If we look at the x-axis, Python gets stuck trying to plot the all of the date labels. Each value is read as a string, and it is difficult to try to fit all the values on the axis in an efficient way --> important to set the time information as datetime object during the import phase and possibly set this as index to easier all these processes.


In [None]:
# Better way to import the data - 1
temp_prep_data = pd.read_csv(DrivePath +'/Data/Temp_Prep_Data.csv', na_values='-999',sep=',',parse_dates=['date'])
display(temp_prep_data.head(6))
print(temp_prep_data.dtypes) # date is datetime

In [None]:
# Better way to import the data - 2
temp_prep_data = pd.read_csv(DrivePath +'/Data/Temp_Prep_Data.csv', na_values='-999',sep=',',parse_dates=['date'], index_col = 'date')
display(temp_prep_data.head(6))
print(temp_prep_data.dtypes)
print(temp_prep_data.index) # datetime is now the index of the dataframe (DatetimeIndex)

In [None]:
# Resample with 3 days period
Mean_3d = temp_prep_data['precip'].resample('3d').mean()
display(Mean_3d)
fig, ax = plt.subplots(figsize=(10, 4));
ax.plot(Mean_3d,
       color='green');

ax.set(xlabel="Date",
       ylabel="Precipitation",
       title="Daily Total Precipitation\nBoulder - Jul 2018 (Colorado)");

# Question:  what happens if I apply the resample function to the original "temp_prep_data_orig" data?

In [None]:
# Alternative with asfreq (note that the output is different)
Asfreq_3d = temp_prep_data['precip'].asfreq('3d')

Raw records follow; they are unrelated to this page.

/-- PLAN COMMIT, SECTOR ERASE, SITE WRITE and SITE LOCK are checked in the orders of R169, R171, R181 and R182; the first
check that fails gives the result code and a refused request changes nothing, the arm included (part of R167, R169, R171,
R181 and R182; check 5 of R171 reads the campaign table, log 16).

Accepted, each of the four clears the arm and becomes the active operation: PLAN COMMIT with the committable plan
copied out of the buffer, SECTOR ERASE in phase ERASING with run time 0, SITE WRITE with the carried fields, SITE LOCK;
nothing else changes until it completes (part of R167, R169, R171, R181 and R182). -/
def Obligations.ArmedRequestsAreCheckedAndStart : Prop :=
  (∀ (h : Header) (c : Instr) (r : Request) (s : State) (code : ResultCode),
     ((∃ p, c = .planCommit h p ∧ r = .planCommit p) ∨ (∃ k, c = .sectorErase h k ∧ r = .sectorErase k)
       ∨ (∃ q, c = .siteWrite h q ∧ r = .siteWrite q) ∨ (c = .siteLock h ∧ r = .siteLock)) →
     s.Takes h r → FirstFails (s.armedChecks r) code →
     exec c s = .next (s.popInbound.replied h r code .none))
  ∧ (∀ (h : Header) (s : State),
       (∀ p plan, s.Takes h (.planCommit p) → AllPass (s.armedChecks (.planCommit p)) →
         s.store.staging.committable = some plan →
         exec (.planCommit h p) s = .next ((s.popInbound.setStore
           { s.store with arm := false, active := some (.program p plan) }).replied h (.planCommit p) .ok .none))
       ∧ (∀ k, s.Takes h (.sectorErase k) → AllPass (s.armedChecks (.sectorErase k)) →
         exec (.sectorErase h k) s = .next ((s.popInbound.setStore
           { s.store with arm := false, active := some (.erase k .erasing 0) }).replied h (.sectorErase k) .ok .none))
       ∧ (∀ q, s.Takes h (.siteWrite q) → AllPass (s.armedChecks (.siteWrite q)) →
         exec (.siteWrite h q) s = .next ((s.popInbound.setStore
           { s.store with arm := false, active := some (.siteWrite q) }).replied h (.siteWrite q) .ok .none))
       ∧ (s.Takes h .siteLock → AllPass (s.armedChecks .siteLock) →
         exec (.siteLock h) s = .next ((s.popInbound.setStore
           { s.store with arm := false, active := some .siteLock }).replied h .siteLock .ok .none)))

/-- STORE ARM sets the arm and STORE DISARM clears it, in every state. STORE PROTECT: MALFORMED outside 0..8, LOCKED below
the protect floor of a record locked or being locked; otherwise P takes the value, and a suspended erase whose sector the
new P newly covers is abandoned, its four slots DAMAGED and an ABORTED notice handed over (part of R167 and R168). -/
def Obligations.ArmAndProtectionAreSet : Prop :=
  ∀ (h : Header) (s : State),
    (s.Takes h .storeArm → exec (.storeArm h) s
      = .next ((s.popInbound.setStore { s.store with arm := true }).replied h .storeArm .ok (.arm true)))
    ∧ (s.Takes h .storeDisarm → exec (.storeDisarm h) s
      = .next ((s.popInbound.setStore { s.store with arm := false }).replied h .storeDisarm .ok (.arm false)))
    ∧ ∀ value, s.Takes h (.storeProtect value) →
      (8 < value → exec (.storeProtect h value) s = .next (s.popInbound.replied h (.storeProtect value) .malformed .none))
      ∧ (value ≤ 8 → (s.store.site.locked = true ∨ s.store.active = some .siteLock) →
          (∃ n, s.store.site.fields.floor = some n ∧ value < n) →
          exec (.storeProtect h value) s = .next (s.popInbound.replied h (.storeProtect value) .locked .none))
      ∧ (value ≤ 8 → ((s.store.site.locked = false ∧ s.store.active ≠ some .siteLock)
            ∨ ∀ n, s.store.site.fields.floor = some n → n ≤ value) →
          ((∀ e, s.store.suspended = some e → ¬ (s.store.boundary ≤ e.sector ∧ e.sector < value)) →
            exec (.storeProtect h value) s = .next ((s.popInbound.setStore
              { s.store with boundary := value }).replied h (.storeProtect value) .ok (.boundary value)))
          ∧ ∀ e, s.store.suspended = some e → s.store.boundary ≤ e.sector → e.sector < value →
            exec (.storeProtect h value) s = .next (((s.popInbound.setStore
              { s.store with
                boundary := value
                suspended := none
                slots := s.store.slots.mapIdx (fun p old => if p / 4 = e.sector then .damaged else old) }).notify
                  (.storeEvent (.eraseAborted e.sector) s.clock.time)).replied h (.storeProtect value) .ok (.boundary value)))

/-- ERASE SUSPEND: accepted for an ERASING erase without the guard, which enters SUSPENDING with owner HOST, and for one
SUSPENDING with owner SNAPSHOT, whose owner becomes HOST; TOO_SOON while the guard runs, WRONG_STATE otherwise. ERASE
RESUME: WRONG_STATE without a suspended erase of the host's, STORE_BUSY while an operation is active; otherwise the erase
is active in ERASING with its run time and the guard starts at 20 ms (part of R173 and R174). -/
def Obligations.ErasesAreSuspendedAndResumed : Prop :=
  ∀ (h : Header) (s : State),
    (s.Takes h .eraseSuspend →
      (∀ k n, s.store.active = some (.erase k .erasing n) →
        (s.store.guard ≠ none → exec (.eraseSuspend h) s = .next (s.popInbound.replied h .eraseSuspend .tooSoon .none))
        ∧ (s.store.guard = none → exec (.eraseSuspend h) s = .next ((s.popInbound.setStore
            { s.store with active := some (.erase k (.suspending .host) n) }).replied h .eraseSuspend .ok .none)))
      ∧ (∀ k n, s.store.active = some (.erase k (.suspending .snapshot) n) →
          exec (.eraseSuspend h) s = .next ((s.popInbound.setStore
            { s.store with active := some (.erase k (.suspending .host) n) }).replied h .eraseSuspend .ok .none))
      ∧ ((∀ k n, s.store.active ≠ some (.erase k .erasing n) ∧ s.store.active ≠ some (.erase k (.suspending .snapshot) n)) →
          exec (.eraseSuspend h) s = .next (s.popInbound.replied h .eraseSuspend .wrongState .none)))
    ∧ (s.Takes h .eraseResume →
      ((∀ e, s.store.suspended = some e → e.owner = .snapshot) →
        exec (.eraseResume h) s = .next (s.popInbound.replied h .eraseResume .wrongState .none))
      ∧ ∀ e, s.store.suspended = some e → e.owner = .host →
        (s.store.active ≠ none → exec (.eraseResume h) s = .next (s.popInbound.replied h .eraseResume .storeBusy .none))
        ∧ (s.store.active = none → exec (.eraseResume h) s = .next ((s.popInbound.setStore
            { s.store with active := some (.erase e.sector .erasing e.runTime), suspended := none, guard := some 20 }).replied h
              .eraseResume .ok .none)))

/-- A completion makes the store free: the slot is PROGRAMMED with the copied plan, the erased sector's four slots are
EMPTY and the guard stops, the carried site fields are written together, or the record is locked; the DONE notice is handed
over, and then every waiting request is taken with its plan copied as it stands, the deliveries in ascending order of
sequence (R170, R172, R176, R181, R182 and R184 in part; deliveries not yet taken keep their place in that order, log 17; that
the SITE DONE notice carries the written fields with their values is MODEL'S CHOICE, log 35; the moment of an end is the
world's, whatever the run time, MODEL'S CHOICE, logs 9 and 10). -/
def Obligations.CompletionsFreeTheStore : Prop :=
  ∀ (s : State) (op : Operation) (c : Instr) (done : Store) (event : StoreEvent),
    ((∃ p plan, op = .program p plan ∧ c = .programComplete ∧ event = .programDone p
        ∧ done = { s.store with active := none, slots := s.store.slots.set p (.programmed plan) })
      ∨ (∃ k phase n, op = .erase k phase n ∧ c = .eraseComplete ∧ event = .eraseDone k
        ∧ done = { s.store with
            active := none, guard := none
            slots := s.store.slots.mapIdx (fun p old => if p / 4 = k then .empty else old) })
      ∨ (∃ q, op = .siteWrite q ∧ c = .siteWriteComplete ∧ event = .siteDone q
        ∧ done = { s.store with active := none, site := { s.store.site with fields :=
            ⟨if q.network = none then s.store.site.fields.network else q.network,
              if q.kiosk = none then s.store.site.fields.kiosk else q.kiosk,
              if q.floor = none then s.store.site.fields.floor else q.floor⟩ } })
      ∨ (op = .siteLock ∧ c = .siteLockComplete ∧ event = .siteLockDone
        ∧ done = { s.store with active := none, site := { s.store.site with locked := true } })) →
    s.store.active = some op → s.Snapshots → ∃ l : List Delivery,
      exec c s = .next (((s.setStore { done with waiting := [], deliveries := l }).notify
        (.storeEvent event s.clock.time)).transmit)
      ∧ l.Perm (s.store.deliveries ++ done.handedOver) ∧ l.Pairwise (fun a b => a.seq ≤ b.seq)

/-- A suspension taken stops the erase with its run time. With owner HOST it is the suspended erase, a SUSPENDED notice is
handed over, and the waiting requests are taken; with owner SNAPSHOT they are taken and the erase is ERASING again in the
same taking, with the guard at 20 ms and no notice. When the guard expires, an ERASING erase enters SUSPENDING for waiting
requests while auto-suspend is ON (part of R173, R174, R176 and R177; deliveries not yet taken keep their place, log 17; the
moment of a suspension is the world's and an expiry is taken whatever is left, MODEL'S CHOICE, logs 9 and 10). -/
def Obligations.SuspensionsAreTaken : Prop :=
  ∀ (s : State) (k n : Nat),
    (s.Snapshots → ∃ l : List Delivery,
      l.Perm (s.store.deliveries ++ s.store.handedOver) ∧ l.Pairwise (fun a b => a.seq ≤ b.seq)
      ∧ (s.store.active = some (.erase k (.suspending .host) n) →
          exec .suspensionTaken s = .next (((s.setStore { s.store with
            active := none, suspended := some ⟨k, n, .host⟩, waiting := [], deliveries := l }).notify
              (.storeEvent (.eraseSuspended k .host) s.clock.time)).transmit))
      ∧ (s.store.active = some (.erase k (.suspending .snapshot) n) →
          exec .suspensionTaken s = .next ((s.setStore { s.store with
            active := some (.erase k .erasing n), suspended := none, guard := some 20, waiting := []
            deliveries := l }).transmit)))
    ∧ (∀ m, s.store.guard = some m →
      (s.store.active = some (.erase k .erasing n) → s.store.waiting ≠ [] → s.store.autoSuspend = true →
        exec .resumeGuardExpired s = .next (s.setStore { s.store with
          guard := none, active := some (.erase k (.suspending .snapshot) n) }).transmit)
      ∧ ((s.store.waiting = [] ∨ s.store.autoSuspend = false ∨ ∀ j i, s.store.active ≠ some (.erase j .erasing i)) →
        exec .resumeGuardExpired s = .next (s.setStore { s.store with guard := none }).transmit))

fig, ax = plt.subplots(figsize=(6, 6));
ax.plot(Asfreq_3d,
        color='green');

ax.set(xlabel="Date",
       ylabel="Precipitation",
       title="Daily Total Precipitation\nBoulder - Jul 2018 (Colorado)");

display(Asfreq_3d)

In [None]:
display(Asfreq_3d)
print('---------')
display(Mean_3d)
print('---------')
display(temp_prep_data.head(20))

###**Example 2 - Real Data**

The data we are going to analyses are related to earthquakes, in different periods and locations.

In [None]:
# Import version 1
earthquake_data = pd.read_csv(DrivePath +'/Data/Data_earthquakes.csv', na_values='',sep=',')
display(earthquake_data.head())
print(earthquake_data.dtypes) # datetime is object type
#print(earthquake_data.shape) # 27 rows, 5 columns

In [None]:
# Import version 2 - compare this to the previous one
earthquake_data = pd.read_csv(DrivePath +'/Data/Data_earthquakes.csv', na_values='',sep=',', parse_dates=['datetime'])
display(earthquake_data.head())
print(earthquake_data.dtypes) # datetime is datatime64 type


To split a column with date and time information into separate columns, `Series.dt` can be used to access the values of the series such as year, month, day etc.

In [None]:
# Splitting the date/time information
earthquake_data['date'] = earthquake_data['datetime'].dt.date
earthquake_data['time'] = earthquake_data['datetime'].dt.time
earthquake_data['year'] = earthquake_data['datetime'].dt.year

earthquake_data['month'] = earthquake_data['datetime'].dt.month
earthquake_data['day'] = earthquake_data['datetime'].dt.day

earthquake_data['hour'] = earthquake_data['datetime'].dt.hour
earthquake_data['minute'] = earthquake_data['datetime'].dt.minute
earthquake_data['second'] = earthquake_data['datetime'].dt.second

# Drop the unnecessary columns (redundant)
earthquake_data.drop(columns=['datetime'],inplace=True)


In [None]:
display(earthquake_data.head())
print(earthquake_data.dtypes) # Date is an object
print(earthquake_data['date'][0])

# To convert Date to a Datetime object:
earthquake_data['date'] = pd.to_datetime(earthquake_data['date'])
print(earthquake_data.dtypes) # Date is a Datetime
print(earthquake_data['date'][0])

If I want to compute the inverse operation, that is merge the individual columns for days, month, years, a Datetime object can be created using `pd.to_datetime` method seen before:

In [None]:
earthquake_data['new_datetime'] = pd.to_datetime(earthquake_data[["year", "month", "day", "hour", "minute", "second"]])
earthquake_data.head()


In [None]:
earthquake_data.info()

##**Exercise 2 - Real Data**

The data we will analyse in this exercise are measures of the global-scale temperature (global_temperature.csv), as provided by two different centers (from 1880 up to 2016).

In [None]:
# 1. Load the data and set the "Date" column to a DatetimeIndex object.
# Visualise the different types of data + the dimension of the dataframe.


In [None]:
# 2. Type the following command:
temperature_data.Mean[:350].plot();

# Is this operation correct? What are we looking at?

In [None]:
# 3. What the are steps you can apply to have a new table with Dates as index and two columns representing each one the temperatures for the two centers?


In [None]:
# 4. Visualise the temperature data from the two centers in a single figure


In [None]:
# 5. Downsample the temperature data with year frequency, using mean as aggregator.
# Visualise in a single figure the new temperature data for the two centers (yearly frequency)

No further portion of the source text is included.